Early life, family and education

Julia Rebekka Mai was born in Heidelberg. 

She started playing viola at the age of six. Having won first prize at Jugend musiziert (Federal German competition for young musicians), she was invited to participate at the Interlochen Arts Camp and the Aspen Music Festival.  

She studied with Kim Kashkashian, Johannes Lüthy, and Wolfram Christ at the Hochschule für Musik Freiburg and took master classes with Walter Levin and Yuri Bashmet. She finished her soloist-studies with Hartmut Rohde at the Universität der Künste Berlin with highest honors. From 1992 to 1997, she held a scholarship from the Deutsche Stiftung Musikleben. She was selected artist in the Bundesauswahl junger Künstler in both 2005 and 2006. In 2002, Adler was awarded with the Felix Mendelssohn Bartholdy Prize for viola.

Career
In 1994, she recorded her first CD, playing Viola Concerto No.1 by Darius Milhaud as soloist with the Landesjugendorchester Baden-Württemberg.

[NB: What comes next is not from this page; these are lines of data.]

-- ==== Sys2Proof/Machine/Core.lean ====
section
/-! DEFINITION. The machine as the host runs it. -/

def Sys2Proof.core : Host.Core := { State := Sys2Proof.Machine.State, Fault := Sys2Proof.Machine.Fault, Refusal := Sys2Proof.Machine.Refusal, step := Sys2Proof.Machine.step, reset := Sys2Proof.Machine.State.reset }
end

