/-- R84: the 34 rows. The two-level decoder and the map of masks and matches decode every word alike. -/
def Obligations.DecodingFollowsTheOpcodeMap : Prop :=
  opcodeMap.length = 34 ∧
  ∀ w i, decodeWord w = .ok i ↔ ∃ r ∈ opcodeMap, w &&& r.mask = r.value ∧ i = r.build w

/-- The spec's inference R82: every word is exactly one instruction or a decode error, no two rows match one word, families 0x0, 0x8, 0xE and
0xF have the counted instruction words, and all 4096 words of each other family are instructions. -/
def Obligations.DecodingIsTotalAndUnambiguous : Prop :=
  (∀ w, (∃ i, decodeWord w = .ok i) ∨ ∃ e, decodeWord w = .error e) ∧
  opcodeMap.Pairwise (fun r q => ∀ w, ¬ (w &&& r.mask = r.value ∧ w &&& q.mask = q.value)) ∧
  familyCount 0x0 = 32 ∧ familyCount 0x8 = 2304 ∧ familyCount 0xE = 32 ∧ familyCount 0xF = 144 ∧
  ∀ w, fieldOp w ∉ [0x0, 0x8, 0xE, 0xF] → ∃ i, decodeWord w = .ok i

/-- R76 to R79 and R81: the decode errors are exactly the words of families 0x0, 0x8, 0xE and 0xF whose sub-opcode has
no handler. -/
def Obligations.DecodeErrorsAreTheUnhandledWords : Prop :=
  ∀ w, (∃ e, decodeWord w = .error e) ↔
    (fieldOp w = 0x0 ∧ fieldNN w ∉ [(0xE0 : Byte), 0xEE]) ∨
    (fieldOp w = 0x8 ∧ fieldN w ∈ [0x8, 0x9, 0xA, 0xB, 0xC, 0xD, 0xF]) ∨
    (fieldOp w = 0xE ∧ fieldNN w ∉ [(0x9E : Byte), 0xA1]) ∨
    (fieldOp w = 0xF ∧ fieldNN w ∉ [(0x07 : Byte), 0x0A, 0x15, 0x18, 0x1E, 0x29, 0x33, 0x55, 0x65])

/-! ### The cycle (30_encoding.md R70, R71, R80; 60_exceptions.md R210 to R215) -/

/-- A step whose next command is a cycle, on a running core with pc in range, runs the instruction that the two bytes at
pc decode to, on the state with the command taken, its inputs in place, the word fetched and pc advanced by 2; then the
timer stage runs, unless the instruction faulted. The queue the command comes from is the model's own form (log entries 1 and 10). -/
def Obligations.StepRunsTheDecodedInstruction : Prop :=
  ∀ (s : State) (e : Seconds) (r : Byte) (i : Instr) (t : State), s.Runs e r →
    decodeBytes [memRead s.mem s.pc.toNat, memRead s.mem (s.pc.toNat + 1)] = .ok (i, []) →
    exec i { s with pending := s.pending.tail, rand := r, cycles := s.cycles + 1, word := s.nextWord, pc := s.pc + 2 }
      = .next t →
    i.wellFormed = true ∧ step s = .next (if t.fault = none then timerStage e t else t)

/-- R71: fetch in range gives the big-endian word at pc and advances pc by 2; a fetch with pc > 0xFFE is the fault
`FETCH_OUT_OF_RANGE` before any read, recorded with word 0, and nothing else happens. -/
def Obligations.FetchReadsBigEndianOrFaults : Prop :=
  (∀ s : State, s.pc.toNat ≤ 0xFFE →
    highByte s.fetch.word = memRead s.mem s.pc.toNat ∧ lowByte s.fetch.word = memRead s.mem (s.pc.toNat + 1) ∧
    s.fetch.pc.toNat = s.pc.toNat + 2 ∧ Frame [.pc, .word] s s.fetch) ∧
  ∀ (s : State) (e : Seconds) (r : Byte), s.nextCommand = .cycle e r → s.fault = none → s.pc.toNat > 0xFFE →
    ∃ t, step s = .next t ∧ t.fault = some ⟨.fetchOutOfRange, s.pc, 0⟩ ∧
      Frame [.fault, .rand, .pending, .cycles] s t

/-- R80: a decode error is reported with its word and address, changes no architectural state but pc, which is A + 2,
and the timer stage runs. -/
def Obligations.DecodeErrorReportsAndGoesOn : Prop :=
  ∀ (s : State) (e : Seconds) (r : Byte) (err : DecodeReject), s.Runs e r → decodeWord s.nextWord = .error err →
    ∃ u stamp, Frame [.pc, .word, .rand, .pending, .output, .cycles] s u ∧ u.pc = s.pc + 2 ∧
      u.output = s.output ++ [.diag ⟨.decodeError, s.pc, s.nextWord, stamp⟩] ∧
      step s = .next (timerStage e u)

/-- R215: a halted core ignores the cycle command, and still takes set-key, read-framebuffer and status commands. A
set-key writes its key and no other. -/
def Obligations.HaltedCoreIgnoresCycles : Prop :=
  ∀ s : State, s.Halted →
    (∀ e r, s.nextCommand = .cycle e r → ∃ t, step s = .next t ∧ Frame [.pending] s t) ∧
    (∀ k : Fin 16, ∀ pressed, s.nextCommand = .setKey k.val pressed →
      ∃ t, step s = .next t ∧ t.keyDown k.val = pressed ∧ (∀ j, j ≠ k.val → t.keyDown j = s.keyDown j) ∧
        Frame [.pending, .key] s t) ∧
    (s.nextCommand = .readFb → ∃ t, step s = .next t ∧ t.output = s.output ++ [.framebuffer s.pixels]) ∧
    (s.nextCommand = .status → ∃ t, step s = .next t ∧ t.output = s.output ++ [.status s.fault s.soundActive])

/-- R210: a cycle that faults changes no architectural state but the latch, which records the cause, the address of the
faulting word and that word (0 when none was fetched); the timer stage does not run, and later cycles do nothing. -/
def Obligations.FaultingCycleIsNullified : Prop :=
  ∀ (s t : State) (e : Seconds) (r : Byte) (f : FaultRecord), s.nextCommand = .cycle e r → s.fault = none →
    step s = .next t → t.fault = some f →
    Frame [.fault, .word, .rand, .pending, .cycles] s t ∧ f.addr = s.pc ∧
    f.word = (if f.cause = .fetchOutOfRange then 0 else s.nextWord) ∧
    ∀ e' r', perform (.cycle e' r') t = .next t

/-- R211: the four causes with their codes; a cycle latches a fault exactly when one's condition holds, with that
cause. -/
def Obligations.FaultsHappenExactlyOnTheirConditions : Prop :=
  FaultCause.fetchOutOfRange.number = 1 ∧ FaultCause.stackOverflow.number = 2 ∧
  FaultCause.memOutOfRange.number = 3 ∧ FaultCause.keyOutOfRange.number = 4 ∧
  ∀ (s t : State) (e : Seconds) (r : Byte), s.nextCommand = .cycle e r → s.fault = none → step s = .next t →
    t.fault.map FaultRecord.cause = cycleFaultCondition s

She has appeared as soloist with the Baden-Badener Philharmonie, the Neue Philharmonie Westfalen, the Philharmonisches Kammerorchester München, and the Philharmonia of the Nations directed by Justus Frantz.  Adler played at the Donaueschingen Festival, in projects of the Pellegrini-Quartett, and performed with artists such as Stéphane Picard, Tim Vogler, David Geringas, Antje Weithaas, Wen-Sinn-Yang, Julius Berger, Karl Leister, and Hans-Jörg Schellenberger. 

In 2004, she was rated best German violist in the ARD International Music Competition, receiving the Theodor Rogler Prize. She has been co-soloist of the Munich Philharmonic and was a member of the Kuss Quartett and the Ensemble Viardot. She performs with the Solistenoktett Berlin (a string octet with Latica Honda-Rosenberg and Jens Peter Maintz, among others), and plays in duo with the Russian pianist Jascha Nemtsov. 

In 2009, she recorded the four viola sonatas by Mieczysław Weinberg.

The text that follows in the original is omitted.